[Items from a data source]
- - - - - - -

-- ==== Sys2Proof/Tests/Slice0.lean ====
section
/-! SUPPORT. Tests: ill-formed commands are told apart, the spec's worked examples come out, and the hypotheses of the
obligations are met together by states and operands written here. -/

set_option maxRecDepth 20000

namespace Sys2Proof.Machine

/-! ### Well-formedness -/

/-- A whole empty frame, and one byte short. -/
def frameOf (n : Nat) : Frame := { w0 := 0, body := List.replicate n 0, crc := 0, fecBad := false }

theorem test_wf_access : (Instr.registerWrite .last 0x200000000000 8 0).wf = true ∧
    (Instr.registerWrite .last 0x200000000000 3 0).wf = false ∧ (Instr.registerWrite .last (2 ^ 64) 8 0).wf = false := by decide


theorem test_wf_frame : (Instr.data 0 (frameOf 244)).wf = true ∧ (Instr.data 0 (frameOf 243)).wf = false := by decide

theorem test_wf_temps : (Instr.dieTempRead (List.replicate 48 (some 30))).wf = true ∧
    (Instr.dieTempRead (List.replicate 47 (some 30))).wf = false ∧
    (Instr.dieTempRead (List.replicate 48 (some 200))).wf = false ∧ (Instr.inletRead 30 200).wf = false ∧
    (Instr.stackTempRead 0 (some 256)).wf = false := by decide

/-- A pack's length is a 32-bit number. -/
theorem test_wf_pack (bs : List Byte) (h : bs.length = 2 ^ 32) : (Instr.awlPackLoad 0 0 0 [] bs []).wf = false ∧
    (Instr.awlPackLoad 0 0 0 [] [] []).wf = true := by simp [Instr.wf, h]

/-- A packet with a data part of `n` bytes. -/
def packetOf (n : Nat) : Packet := { w0 := 0, w1 := 0, w2 := 0, w3 := 0, body := List.replicate n 0, tag := 0 }

theorem test_wf_packet : (Instr.read 0 (packetOf 0)).wf = true ∧ (packetOf 64).wf = true ∧
    (Instr.transportData 0 { w0 := 0, w1 := 0, packets := [packetOf 16], ce := false }).wf = true := by decide

/-- A packet of more than 4,096 bytes is ill-formed, wherever it travels. -/
theorem test_wf_packet_long (k : Packet) (p : Fin 16) (h : k.body.length = 4097) : (Instr.write p k).wf = false ∧
    (Instr.transportSyn p { w0 := 0, w1 := 0, packets := [k], ce := false }).wf = false := by
  simp [Instr.wf, Packet.wf, Datagram.wf, h]

/-- A management frame of more than 1,484 message bytes is ill-formed. -/
theorem test_wf_management (f : MgtFrame) (h : f.data.length = 1485) : (Instr.managementFragment f).wf = false := by
  simp [Instr.wf, MgtFrame.wf, h]

/-- An envelope's payload is a multiple of eight bytes, and not more than 2,048 of them. -/
theorem test_wf_envelope (e : Envelope) (h : e.payload.length = 2056 ∨ e.payload.length = 4) :
    (Instr.mapout e).wf = false := by
  rcases h with h | h <;> simp [Instr.wf, Envelope.wf, h]

theorem test_wf_lanes : (Instr.identify 0 (List.replicate 8 ⟨true, true, 0, false⟩) false 0).wf = true ∧
    (Instr.identify 0 [] false 0).wf = false := by decide

/-! ### The spec's worked examples -/

/-- The eyelet of the example after R52. -/
theorem test_eyelet : eyePool 0x1C004A07 = 7 ∧ eyeIdx 0x1C004A07 = 74 ∧ eyeGen 0x1C004A07 = 7 := by decide

/-- The value `a / b` rounded to FP32. -/
def q32 (a b : Nat) : Num.Val := Num.d32 (Num.r32 (Num.divVal (Num.ofNat a) (Num.ofNat b)))
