-- ==== Sys2Proof/Machine/State.lean ====
section
/-!
DEFINITION. The state of the block (10_state.md), the model's own fields beside it (what the host presents, what the
environment answers, what is observed), the state after reset (R49), and why a step can stop (60_exceptions.md R276).
-/

namespace Sys2Proof.Machine

/-- The sampler state (R28). -/
inductive Fsm where
  | idle | sampling | accepted | bestEffort
  deriving DecidableEq, Repr, Inhabited

/-- The output lines (R38): the value of the most recent `Set`, or no value if there has been none since reset. -/
structure Pins where
  lRst : Option Bool
  lCs  : Option Bool
  lDc  : Option Bool
  lWr  : Option Bool
  lLe  : Option Bool
  dl   : Option Half
  tCs  : Option Bool
  tClk : Option Bool
  tDo  : Option Bool
  deriving DecidableEq, Repr

/-- Pins nothing has configured yet (R49). -/
def Pins.unset : Pins :=
  { lRst := none, lCs := none, lDc := none, lWr := none, lLe := none, dl := none, tCs := none, tClk := none, tDo := none }

/-- LCD working registers (R30). The loop registers hold no value until a row is begun (R52, R160). -/
structure LcdWork where
  cx1   : Int
  cy1   : Int
  cx2   : Int
  cy2   : Int
  fullW : Int
  actW  : Int
  row   : Option Int
  col   : Option Int
  idx   : Option Int
  prev  : Option Half
  deriving DecidableEq, Repr

/-- Working registers of one touch exchange (R31): the command shift register, how many command bits have been sent (the
loop of R193 over `i`, counted up: `i = 7 - sent`; log entry 20), the result shift register and the clock counter of the
response phase. `resSr` and `k` hold no value until R193 writes them (R52). The position of R33 in an exchange is `sent`,
then `k`: neither ever moves backward. -/
structure XchgWork where
  cmdSr : Byte
  sent  : Nat
  resSr : Option Raw
  k     : Option Nat
  deriving DecidableEq, Repr

/-- Working registers of TCH.POLL (R31). Each holds no value until its stage writes it. -/
structure PollWork where
  rx : Option Raw
  ry : Option Raw
  ox : Option Raw
  oy : Option Raw
  px : Option Nat
  py : Option Nat
  deriving DecidableEq, Repr

/-- Working registers of one ApplyCalibration (R32). -/
structure MapWork where
  prod : Nat
  t    : Nat
  p    : Int
  deriving DecidableEq, Repr

/-- Working registers of MAP.CALIBRATE for one axis (R32). -/
structure SpanWork where
  span  : Nat
  range : Nat
  deriving DecidableEq, Repr

/-- The denoising ring as the rules compute with it once it is filled (R199). -/
structure Ring where
  entries : List Raw
  sum     : Nat
  oldest  : Nat
  deriving DecidableEq, Repr

/-- The registers of the denoising ring (R34). `oldest`, `attempt` and `mean` hold no value until R199 writes them (R52). -/
structure RingWork where
  entries : List Raw
  sum     : Nat
  oldest  : Option Nat
  attempt : Option Nat
  mean    : Option Raw
  deriving DecidableEq, Repr

/-- The stages of TCH.POLL (R33). -/
inductive PollStage where
  | firstCheck | sampleX | sampleY | powerDown | secondCheck | mapping
  deriving DecidableEq, Repr

/-- Everything that exists only inside one operation (R20, R30 to R34): working registers, ring, sequencer position.
"No value" (`none`) between operations (R52) is the spec's own state. The position of R33 that is not a field here is
`row`, `col`, `k` (before it the bits sent), the ring's fill count, which is the number of its entries, and `attempt`. -/
structure Work where
  lcd       : Option LcdWork
  xchg      : Option XchgWork
  poll      : Option PollWork
  map       : Option MapWork
  span      : Option SpanWork
  ring      : Option RingWork
  initStep  : Option Nat
  pollStage : Option PollStage
  deriving DecidableEq, Repr

/-- Between operations: no value anywhere (R49, R52). -/
def Work.idle : Work :=
  { lcd := none, xchg := none, poll := none, map := none, span := none, ring := none, initStep := none, pollStage := none }

/-- The state. First the record `st` of R20; then `work`, the state that lives inside one operation; then the model's own
fields: `cfg` (R48: the spec's arguments of the step), `calls` (R260), `tdi`, `rdy`, `asked` (R19), `result` (R262),
`traceF`, `traceP` (R8, R72), `delivered` (R42). -/
structure State where
  cal         : Cal
  ori         : Ori
  tdim        : Dim
  prevPressed : Bool
  lcdReady    : Bool
  tchReady    : Bool
  busy        : Bool
  fsm         : Fsm
  pin         : Pins
  latch       : Option Half
  work        : Work
  cfg         : Config
  calls       : List Call
  tdi         : List Bool
  rdy         : List Bool
  asked       : Nat
  result      : Result
  traceF      : List EventF
  traceP      : List EventP
  delivered   : List BusWord
  deriving DecidableEq, Repr

/-- The state after reset (R49, R300). The configuration registers hold `Config.unwritten`, of which nothing is known
(DESIGN CHOICE, log entry 3); the configuration is `Config.platform` (log entry 1). -/
def State.reset : State where
  cal := Config.unwritten.cal
  ori := Config.unwritten.ori
  tdim := Config.unwritten.tdim
  prevPressed := false
  lcdReady := false
  tchReady := false
  busy := false
  fsm := .idle
  pin := .unset
  latch := none
  work := .idle
  cfg := Config.platform
  calls := []
  tdi := []
  rdy := []
  asked := 0
  result := .nothing
  traceF := []
  traceP := []
  delivered := []

/-- Faults: the machine has no next step. -/
inductive Fault where
  /-- Raised by LCD.FLUSH when the host's callback never returns: the Flush never completes and the block stays busy
  (93_implementation_defined.md V17, `stuck`). Safe: the model stops where the host hangs. -/
  | callbackNeverReturns
  deriving DecidableEq, Repr

/-- Refusals: uses of the block the source gives no meaning (R276). All are safe: the state is left as it was, and a
claim about the block carries the precondition. -/
inductive Refusal where
  /-- `exec`'s arm of an instruction that has no meaning yet. Safe. -/
  | notModelled (mnemonic : String)
  /-- `ReservedOp`: RESERVED_C .. RESERVED_F (R114). Safe. -/
  | reservedOp
  /-- `Busy`: any operation issued while another runs, from the callback of LCD.FLUSH too (R283). Safe. -/
  | busy
  /-- `NotInitialised`: an operation before its unit's Init (R276). Safe. -/
  | notInitialised
  /-- `AlreadyInitialised`: a second LCD.INIT or TCH.INIT (R276). Safe. -/
  | alreadyInitialised
  /-- `OperandRange`: a RAW operand or a dimension outside its format, given to MAP.ORIENT, MAP.APPLYCAL, MAP.CALIBRATE
  or TCH.INIT (R116, R276). Safe. -/
  | operandRange
  /-- `CalibrationRange`: MAP.CALIBRATE with low >= high or a margin too large (R240). Safe. -/
  | calibrationRange
  /-- `NotSelected`: a strobe issued directly while `L_CS` is not asserted (R132). Safe. -/
  | notSelected
  /-- `LatchUnknown`: a bare strobe while the latch's value is unknown (R132). Safe. -/
  | latchUnknown
  /-- `BufferTooShort`: LCD.FLUSH of a non-empty clipped region whose last index is not in the buffer (R64). Safe. -/
  | bufferTooShort
  /-- The decoder rejects the call by name: a code or a byte that the block never issues (R65, R117, R118). Safe. -/
  | notAnEncoding (why : Reject)
  deriving DecidableEq, Repr

/-- The outcome of a step of this machine. -/
abbrev Out := Host.Outcome State Fault Refusal

end Sys2Proof.Machine
end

- - - - - - -

EXERCISE REQUIREMENTS
Lines containing the word "simp" are to be located in the entries and copied.

COMPLETED TASK
    (Instr.awlPackLoad 0 0 0 [] [] []).wf = true := by simp [Instr.wf, h]
  simp [Instr.wf, Packet.wf, Datagram.wf, h]
  simp [Instr.wf, MgtFrame.wf, h]
  rcases h with h | h <;> simp [Instr.wf, Envelope.wf, h]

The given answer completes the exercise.